4. Setelah melakukan orientasi, maka tim monitoring kontak sebaiknya dibekali alat-alat berikut ini,
a. Formulir pendataan kontak (lampiran 11)
b. Formulir monitoring harian kontak (lampiran 2)
c. Pulpen
d. Termometer (menggunakan thermometer tanpa sentuh jika tersedia)
e. Hand sanitizer (cairan untuk cuci tangan berbasis alkohol)
f. Informasi KIE tentang COVID-19
g.
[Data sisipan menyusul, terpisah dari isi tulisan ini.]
-- ==== Sys2Proof/Laws/Input.lean ====
section
/-! SUPPORT. What a decode depends on: replacing input bytes that it does not read changes nothing but
those bytes. -/

namespace Sys2Proof.Machine

open Sys2Proof

/-- Two answers that differ in IN_BUF only: the second has `m` there. -/
def SameButInput (m : Memory) (r r' : StepResult) : Prop :=
  (∀ t, r = .next t → r' = .next { t with inBuf := m }) ∧ (∀ f, r = .fault f → r' = .fault f)

theorem SameButInput.next {m : Memory} {t : State} : SameButInput m (.next t) (.next { t with inBuf := m }) :=
  ⟨fun _ h => by cases h; rfl, nofun⟩

theorem finishError_inBuf_update (s : State) (m : Memory) (r : Result) :
    ({ s with inBuf := m } : State).finishError r = { s.finishError r with inBuf := m } := rfl

theorem finishOutput_inBuf_update (s : State) (m : Memory) (bs : List Byte) (aux : Word) :
    ({ s with inBuf := m } : State).finishOutput bs aux = { s.finishOutput bs aux with inBuf := m } := rfl

theorem SameButInput.finishOutput (s : State) (m : Memory) (bs : List Byte) (aux : Word) :
    SameButInput m (.next (s.finishOutput bs aux)) (.next (({ s with inBuf := m } : State).finishOutput bs aux)) :=
  .next

theorem finishDecode_inBuf_update (s : State) (m : Memory) (d : Decoded) :
    ({ s with inBuf := m } : State).finishDecode d = { s.finishDecode d with inBuf := m } := by
  unfold State.finishDecode; split <;> rfl

theorem SameButInput.withRead {α : Type} {m : Memory} {r r' : Except Fault α} {k k' : α → StepResult}
    (h : r' = r) (hk : ∀ a, SameButInput m (k a) (k' a)) :
    SameButInput m (Machine.withRead r k) (Machine.withRead r' k') := by
  subst h
  cases r' with
  | ok a => exact hk a
  | error e => exact ⟨nofun, fun _ h => by cases h; rfl⟩

theorem SameButInput.checkLength {s : State} {m : Memory} {k k' : StepResult}
    (h : s.inLen.toNat ≤ s.cfg.bufCap → SameButInput m k k') :
    SameButInput m (Machine.checkLength s k) (Machine.checkLength { s with inBuf := m } k') := by
  unfold Machine.checkLength
  by_cases hl : s.cfg.bufCap < s.inLen.toNat
  · rw [if_pos hl, if_pos hl]; exact .next
  · rw [if_neg hl, if_neg hl]; exact h (by omega)

theorem SameButInput.withChunk {s : State} {m : Memory} {k k' : StepResult}
    (h : s.inLen.toNat ≤ s.cfg.bufCap → 6 ≤ s.inLen.toNat → SameButInput m k k') :
    SameButInput m (Machine.withChunk s k) (Machine.withChunk { s with inBuf := m } k') := by
  refine SameButInput.checkLength fun hl => ?_
  by_cases h6 : s.inLen.toNat < 6
  · rw [if_pos h6, if_pos h6, finishDecode_inBuf_update]; exact .next
  · rw [if_neg h6, if_neg h6]; exact h hl (by omega)

theorem SameButInput.closeOnResult {m : Memory} {r r' : StepResult} (h : SameButInput m r r') :
    SameButInput m (Machine.closeOnResult r) (Machine.closeOnResult r') := by
  cases r with
  | next t =>
    rw [h.1 t rfl]
    show SameButInput m (.next t.closeOnResult) (.next (State.closeOnResult { t with inBuf := m }))
    have : State.closeOnResult { t with inBuf := m } = { t.closeOnResult with inBuf := m } := by
      unfold State.closeOnResult; split <;> rfl
    rw [this]; exact .next
  | fault f => rw [h.2 f rfl]; exact ⟨nofun, fun _ h => by cases h; rfl⟩
  | refused f => exact ⟨nofun, nofun⟩

theorem readIn_congr {s : State} {m : Memory} {i : Nat} (h : Memory.read m i = Memory.read s.inBuf i) :
    ({ s with inBuf := m } : State).readIn i = s.readIn i := by
  unfold State.readIn; rw [h]

theorem readInSlice_update {s : State} {m : Memory} : ∀ (n a : Nat),
    (∀ j, a ≤ j → j < a + n → Memory.read m j = Memory.read s.inBuf j) →
    ({ s with inBuf := m } : State).readInSlice a n = s.readInSlice a n
  | 0, _, _ => rfl
  | n + 1, a, h => by
    simp only [State.readInSlice]
    rw [readIn_congr (h a (by omega) (by omega)), readInSlice_update n (a + 1) fun j h1 h2 => h j (by omega) (by omega)]

/-- DecodeCore of a Text frame reads `IN[2..n)` and byte 1 only, of which the length bits and, under
CHECK_MASK, the mask bit matter (R165 to R172). -/
theorem decodeText_update {s : State} {m : Memory} {n : Nat} {b1 b1' : Byte}
    (h1 : Memory.read s.inBuf 1 = some b1) (h1' : Memory.read m 1 = some b1')
    (hl : len7Field b1' = len7Field b1) (hm : s.cfg.checkMask = true → maskBit b1' = maskBit b1)
    (h : ∀ j, 2 ≤ j → j < n → Memory.read m j = Memory.read s.inBuf j) :
    decodeText { s with inBuf := m } n = decodeText s n := by
  unfold decodeText
  have e : ({ s with inBuf := m } : State).readIn 1 = .ok b1' := (readIn_ok_iff _ _ _).2 h1'
  rw [e, (readIn_ok_iff s 1 b1).2 h1]
  simp only [bind, Except.bind, hl]
  have hc : (s.cfg.checkMask && !maskBit b1') = (s.cfg.checkMask && !maskBit b1) := by
    cases hcm : s.cfg.checkMask
    · rfl
    · rw [hm hcm]
  rw [hc]
  split
  · rfl
  · generalize lenForm s.cfg.lenMode (len7Field b1) = f
    split
    · rfl
    · rename_i hn
      have e1 := f.keyOffset_add
      have e2 := f.extBytes_add
      rw [readInSlice_update _ _ fun j h1 h2 => h j h1 (by omega)]
      cases s.readInSlice 2 f.extBytes with
      | error e => rfl
      | ok ext =>
        simp only [decodePayload, State.readKey]
        rw [readIn_congr (h _ (by omega) (by omega)), readIn_congr (h _ (by omega) (by omega)),
          readIn_congr (h _ (by omega) (by omega)), readIn_congr (h _ (by omega) (by omega))]
        simp only [bind, Except.bind]
        split
        · rfl
        · split
          · rfl
          · rename_i hge
            rw [readInSlice_update _ _ fun j h1 h2 => h j (by omega) (by omega)]


theorem ignoreFrame_update {s : State} {m : Memory} {opc : BitVec 4} :
    SameButInput m (ignoreFrame opc s) (ignoreFrame opc { s with inBuf := m }) :=
  .withChunk fun _ _ => by rw [finishDecode_inBuf_update]; exact .next

theorem execClose_update {s : State} {m : Memory} {fin : Bool} {rsv : BitVec 3} :
    SameButInput m (execClose fin rsv s) (execClose fin rsv { s with inBuf := m }) :=
  .withChunk fun _ _ => by rw [finishDecode_inBuf_update]; exact .next

theorem execText_update {s : State} {m : Memory} {fin : Bool} {rsv : BitVec 3}
    (h : 6 ≤ s.inLen.toNat → decodeText { s with inBuf := m } s.inLen.toNat = decodeText s s.inLen.toNat) :
    SameButInput m (execText fin rsv s) (execText fin rsv { s with inBuf := m }) :=
  .withChunk fun _ h6 => .withRead (h h6) fun d => by rw [finishDecode_inBuf_update s m d]; exact .next

theorem readIn_none {s : State} {i : Nat} (h : Memory.read s.inBuf i = none) :
    s.readIn i = .error (.unwrittenInput i) := by
  unfold State.readIn; rw [h]

/-- A slice read stops at its first unwritten byte. -/
theorem readInSlice_unwritten {s : State} {i : Nat} (hi : s.firstUnwritten i) : ∀ {n a : Nat}, a ≤ i → i < a + n →
    s.readInSlice a n = .error (.unwrittenInput i)
  | 0, _, h, h' => by omega
  | n + 1, a, h, h' => by
    unfold State.readInSlice
    rcases Nat.eq_or_lt_of_le h with rfl | hlt
    · rw [readIn_none hi.1]
    · obtain ⟨b, hb⟩ := Option.isSome_iff_exists.1 (hi.2 a hlt)
      rw [(readIn_ok_iff s a b).2 hb, readInSlice_unwritten hi (by omega : a + 1 ≤ i) (by omega)]

/-- What a mask-key read gives (R169). -/
theorem readKey_ok {s : State} {k : Nat} {key : MaskKey} (h : s.readKey k = .ok key) :
    Memory.read s.inBuf k = some key.k0 ∧ Memory.read s.inBuf (k + 1) = some key.k1 ∧
    Memory.read s.inBuf (k + 2) = some key.k2 ∧ Memory.read s.inBuf (k + 3) = some key.k3 := by
  simp only [State.readKey, bind, Except.bind, pure, Except.pure] at h
  split at h; · cases h
  rename_i h0
  split at h; · cases h
  rename_i h1
  split at h; · cases h
  rename_i h2
  split at h; · cases h
  rename_i h3
  cases h
  exact ⟨(readIn_ok_iff ..).1 h0, (readIn_ok_iff ..).1 h1, (readIn_ok_iff ..).1 h2, (readIn_ok_iff ..).1 h3⟩

/-- A mask-key read stops at its first unwritten byte. -/
theorem readKey_unwritten {s : State} {i k : Nat} (hi : s.firstUnwritten i) (h : k ≤ i) (h' : i < k + 4) :
    s.readKey k = .error (.unwrittenInput i) := by
  have hs : ∀ j, j < i → ∃ b, s.readIn j = .ok b := fun j hj =>
    (Option.isSome_iff_exists.1 (hi.2 j hj)).imp fun _ => (readIn_ok_iff ..).2
  have hk : i = k ∨ i = k + 1 ∨ i = k + 2 ∨ i = k + 3 := by omega
  unfold State.readKey
  rcases hk with rfl | rfl | rfl | rfl
  · rw [readIn_none hi.1]; rfl
  · obtain ⟨b0, h0⟩ := hs k (by omega)
    rw [h0, readIn_none hi.1]; rfl
  · obtain ⟨b0, h0⟩ := hs k (by omega)
    obtain ⟨b1, h1⟩ := hs (k + 1) (by omega)
    rw [h0, h1, readIn_none hi.1]; rfl
  · obtain ⟨b0, h0⟩ := hs k (by omega)
    obtain ⟨b1, h1⟩ := hs (k + 1) (by omega)
    obtain ⟨b2, h2⟩ := hs (k + 2) (by omega)
    rw [h0, h1, h2, readIn_none hi.1]; rfl

/-- A decode reads the chunk only, and of byte 0 only the opcode (R57, R162). -/
theorem decodeChunk_update {s : State} {m : Memory}
    (h0 : s.inLen.toNat ≤ s.cfg.bufCap → 6 ≤ s.inLen.toNat →
      (Memory.read m 0 = none ∧ Memory.read s.inBuf 0 = none) ∨
      ∃ b b', Memory.read s.inBuf 0 = some b ∧ Memory.read m 0 = some b' ∧ opcodeNibble b' = opcodeNibble b)
    (h1 : s.inLen.toNat ≤ s.cfg.bufCap →
      ∀ j, 1 ≤ j → j < s.inLen.toNat → Memory.read m j = Memory.read s.inBuf j) :
    SameButInput m (decodeChunk s) (decodeChunk { s with inBuf := m }) := by
  refine .withChunk fun hl h6 => ?_
  rcases h0 hl h6 with ⟨h, h'⟩ | ⟨b, b', hb, hb', ho⟩
  · rw [readIn_none h', readIn_none h]; exact ⟨nofun, fun _ h => by cases h; rfl⟩
  · have e : ({ s with inBuf := m } : State).readIn 0 = .ok b' := (readIn_ok_iff _ _ _).2 hb'
    rw [e, (readIn_ok_iff s 0 b).2 hb]
    show SameButInput m (runFrame b s) (runFrame b' _)
    unfold runFrame
    rw [ho]
    split
    case h_2 =>
      have ht : 6 ≤ s.inLen.toNat →
          decodeText { s with inBuf := m } s.inLen.toNat = decodeText s s.inLen.toNat := fun h6 => by
        cases hb1 : Memory.read s.inBuf 1 with
        | some b1 =>
          exact decodeText_update hb1 ((h1 hl 1 (by omega) (by omega)).trans hb1) rfl (fun _ => rfl)
            (fun j hj hj' => h1 hl j (by omega) hj')
        | none =>
          have := (h1 hl 1 (by omega) (by omega)).trans hb1
          unfold decodeText; rw [readIn_none hb1, readIn_none (s := { s with inBuf := m }) this]; rfl
      exact execText_update (fin := finBit b) (rsv := rsvBits b) ht
    case h_9 => exact execClose_update (fin := finBit b) (rsv := rsvBits b)
    all_goals exact ignoreFrame_update

theorem execFeed_update {s : State} {m : Memory}
    (h : SameButInput m (decodeChunk s) (decodeChunk { s with inBuf := m })) :
    SameButInput m (execFeed s) (execFeed { s with inBuf := m }) := by
  by_cases hs : s.session = .opened
  · rw [execFeed_opened hs, execFeed_opened (s := { s with inBuf := m }) hs]; exact h.closeOnResult
  · rw [execFeed_not_opened hs, execFeed_not_opened (s := { s with inBuf := m }) hs]; exact .next

/-- A decode depends on the parameters and the input only (R38). -/
theorem decodeChunk_depends {s s' t : State} (hc : s'.cfg = s.cfg) (hl : s'.inLen = s.inLen)
    (hb : s'.inBuf = s.inBuf) (h : decodeChunk s = .next t) :
    (s.cfg.bufCap < s.inLen.toNat ∧ t = s.finishError .badLength ∧
      decodeChunk s' = .next (s'.finishError .badLength)) ∨
    (s.inLen.toNat ≤ s.cfg.bufCap ∧ ∃ d, DecodedOk s d ∧ t = s.finishDecode d ∧
      decodeChunk s' = .next (s'.finishDecode d)) := by
  have hr : s'.readIn = s.readIn := by funext i; unfold State.readIn; rw [hb]
  have hsl : ∀ n a, s'.readInSlice a n = s.readInSlice a n := by
    intro n; induction n with
    | zero => intro a; rfl
    | succ n ih => intro a; unfold State.readInSlice; rw [hr, ih]
  have hd : ∀ n, decodeText s' n = decodeText s n := by
    intro n; simp only [decodeText, decodePayload, State.readKey, hr, hsl, hc]
  rcases withChunk_next_iff.1 h with ⟨h1, rfl⟩ | ⟨h1, h2, rfl⟩ | ⟨h1, h2, h'⟩
  · exact .inl ⟨h1, rfl, checkLength_long (by rw [hc, hl]; exact h1)⟩
  · exact .inr ⟨h1, _, .short h2, rfl,
      withChunk_short (by rw [hc, hl]; exact h1) (by rw [hl]; exact h2)⟩
  · have g1 : s'.inLen.toNat ≤ s'.cfg.bufCap := by rw [hc, hl]; exact h1
    have g2 : 6 ≤ s'.inLen.toNat := by rw [hl]; exact h2
    obtain ⟨b, hbb, h'⟩ := withRead_next_iff.1 h'
    have hb' : decodeChunk s' = runFrame b s' := by
      unfold decodeChunk; rw [withChunk_fits g1 g2, hr, hbb]; rfl
    rw [hb']
    refine .inr ⟨h1, ?_⟩
    by_cases e1 : b.toNat % 16 = 1
    · rw [runFrame_eq_exec, decodeFrameByte_text e1] at h' ⊢
      have h := (withChunk_fits h1 h2).symm.trans h'
      obtain ⟨d, hdd, h⟩ := withRead_next_iff.1 h
      cases h
      refine ⟨d, decodeText_ok h2 hdd, rfl, (withChunk_fits g1 g2).trans ?_⟩
      rw [hl, hd, hdd]; rfl
    · by_cases e8 : b.toNat % 16 = 8
      · rw [runFrame_eq_exec, decodeFrameByte_close e8] at h' ⊢
        have h := (withChunk_fits h1 h2).symm.trans h'
        cases h
        exact ⟨_, .closeSignal, rfl, withChunk_fits g1 g2⟩
      · rw [runFrame_ignored e1 e8] at h' ⊢
        have h := (withChunk_fits h1 h2).symm.trans h'
        cases h
        exact ⟨_, .ignored (opcodeNibble_ne e1) (opcodeNibble_ne e8), rfl, withChunk_fits g1 g2⟩

/-- Output bytes do not depend on what the buffer held. -/
theorem read_writeBytes_congr (m m' : Memory) (bs : List Byte) {j : Nat} (h : j < bs.length) :
    Memory.read (Memory.writeBytes m' 0 bs) j =
      Memory.read (Memory.writeBytes m 0 bs) j := by
  rw [Memory.read_writeBytes_zero, Memory.read_writeBytes_zero, if_pos h, if_pos h]

end Sys2Proof.Machine
end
Panduan pencegahan penularan di lingkungan rumah
h. Panduan alat pelindung diri (APD) untuk kunjungan rumah
i. Daftar nomor-nomor penting
j. Sarung tangan
k. Masker bedah
l. Identitas diri maupun surat tugas
m. Alat komunikasi (grup Whatsapp dll)
5. Seluruh kegiatan tatalaksana kontak ini harus dilakukan dengan penuh empati kepada kontak erat, menjelaskan dengan baik, dan tunjukkan bahwa kegiatan ini adalah untuk kebaikan kontak erat serta mencegah penularan kepada orang-orang terdekat (keluarga, saudara, teman dan sebagainya). Diharapkan tim promosi kesehatan juga berperan dalam memberikan edukasi dan informasi yang benar kepada masyarakat.
6. Petugas surveilans kab/kota dan petugas survelans provinsi diharapkan dapat melakukan komunikasi, koordinasi dan evaluasi setiap hari untuk melihat perkembangan dan pengambilan keputusan di lapangan.
2.6 Pencatatan dan Pelaporan
Data penemuan kasus PDP, ODP, OTG COVID-19 yang dicatat dan dilaporkan sesuai dengan format dalam lampiran termasuk jika tidak ditemukan kasus (zero reporting).
2.6.1 Di Pintu Masuk Negara
Formulir yang digunakan di KKP adalah:
a. Formulir pemantauan petugas kesehatan (lampiran 3)
b. Formulir notifikasi HAC dan penemuan kasus (lampiran 1) yang dilaporkan setiap hari kepada Dinas Kesehatan Provinsi dan Dinas Kesehatan Kab/Kota sesuai dengan tempat tinggal kasus serta ditembuskan ke PHEOC Ditjen P2P.
2.6.2 Di Wilayah
Formulir yang digunakan adalah:
a. Rumah Sakit, Klinik
- Formulir pemantauan (lampiran 2 dan lampiran 3)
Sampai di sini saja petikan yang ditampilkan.